Aerospace & Advanced Manufacturing

MERU CASE STUDY
Identified $3.7 – $6.0M in liquidity and $1.6M in costs for an aerospace manufacturer
COMPANY OVERVIEW
- Leading provider of high efficiency solar cells, solar panels and composite structural products for satellite and aerospace applications
- Annual revenue of approximately $100 million
- The Company faced EBITDA and liquidity pressure due to delays of two large program awards causing a significant write-down of 2018 EBITDA
- The capital intensive and high fixed-cost nature of the business contributed to the liquidity pressure faced by the Company
OUR APPROACH
- Developed and implemented cash management strategies, tactics and processes
- Developed a revised bottoms up 13-week cash flow forecast linked to the production schedule
- Performed an in-depth operational assessment including site tours of both production facilities and interviews with key operational leaders
- Reviewed the top 20 programs representing ~90% of 2018 remaining revenue to identify potential risks and opportunities
- Provided transparency to the cost structure and identified cost reduction opportunities

OUR IMPACT

MERU identified between $3.7 - $6.0M in liquidity opportunities and $1.6 million of cost reduction opportunities.
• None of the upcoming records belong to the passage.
-- ==== Sys2Proof/Machine/SerialMaster.lean ====
section
/-! DEFINITION. Unit SER, master side (42_serial_master.md). -/

namespace Sys2Proof
namespace Machine

/-- CAPTURE b (R171). -/
def execCapture (b : Byte) (s : State) : Answer := needMaster s (.next (captureIfReceiving b s))

/-- M.AVAIL -> m_rx_since (R173). -/
def execMAvail (s : State) : Answer := needMaster s (ret (.avail s.mRxSince) s)

/-- M.READLAST n -> n bytes (R172); refused outside 1..RING_LEN (U4). -/
def execMReadlast (n : Nat) (s : State) : Answer :=
  needMaster s (if 1 ≤ n ∧ n ≤ s.cfg.ringLen then ret (.bytes (s.newest n)) s else .refused .badCount)

/-- M.SEND brk, b0, ..., bn-1 (R175). -/
def execMSend (brk : Bool) (bs : List Byte) (s : State) : Answer := needMaster s (startSending brk bs s)

/-- TXC (R177). The event says that everything of the transmission has been sent (R176 (3)), so whatever the
transmit agent still held has gone out by then (log 16). -/
def execTxc (s : State) : Answer :=
  needMaster s
    (match s.mDir with
    | .rx => .next (completeSending s)
    | .tx => .next (completeSending (sendQueue (sendBreak s))))

/-- M.SETMAP m (R178); precondition `m_dir == RX`. -/
def execMSetmap (m : MMap) (s : State) : Answer :=
  needMaster s (if s.mDir = .tx then .refused .sending else ret .none { s with mMap := m })

end Machine
end Sys2Proof
end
Authored report outlining (i) cash management strategies, (ii) liquidity and operational improvement initiatives, and (iii) cost-reduction opportunities, including levers associated with each initiative, impact on EBITDA / Cash, and one-time implementation costs to achieve each.

Created implementation plan for the initiatives identified and obtained buy-in from the Company and sponsor.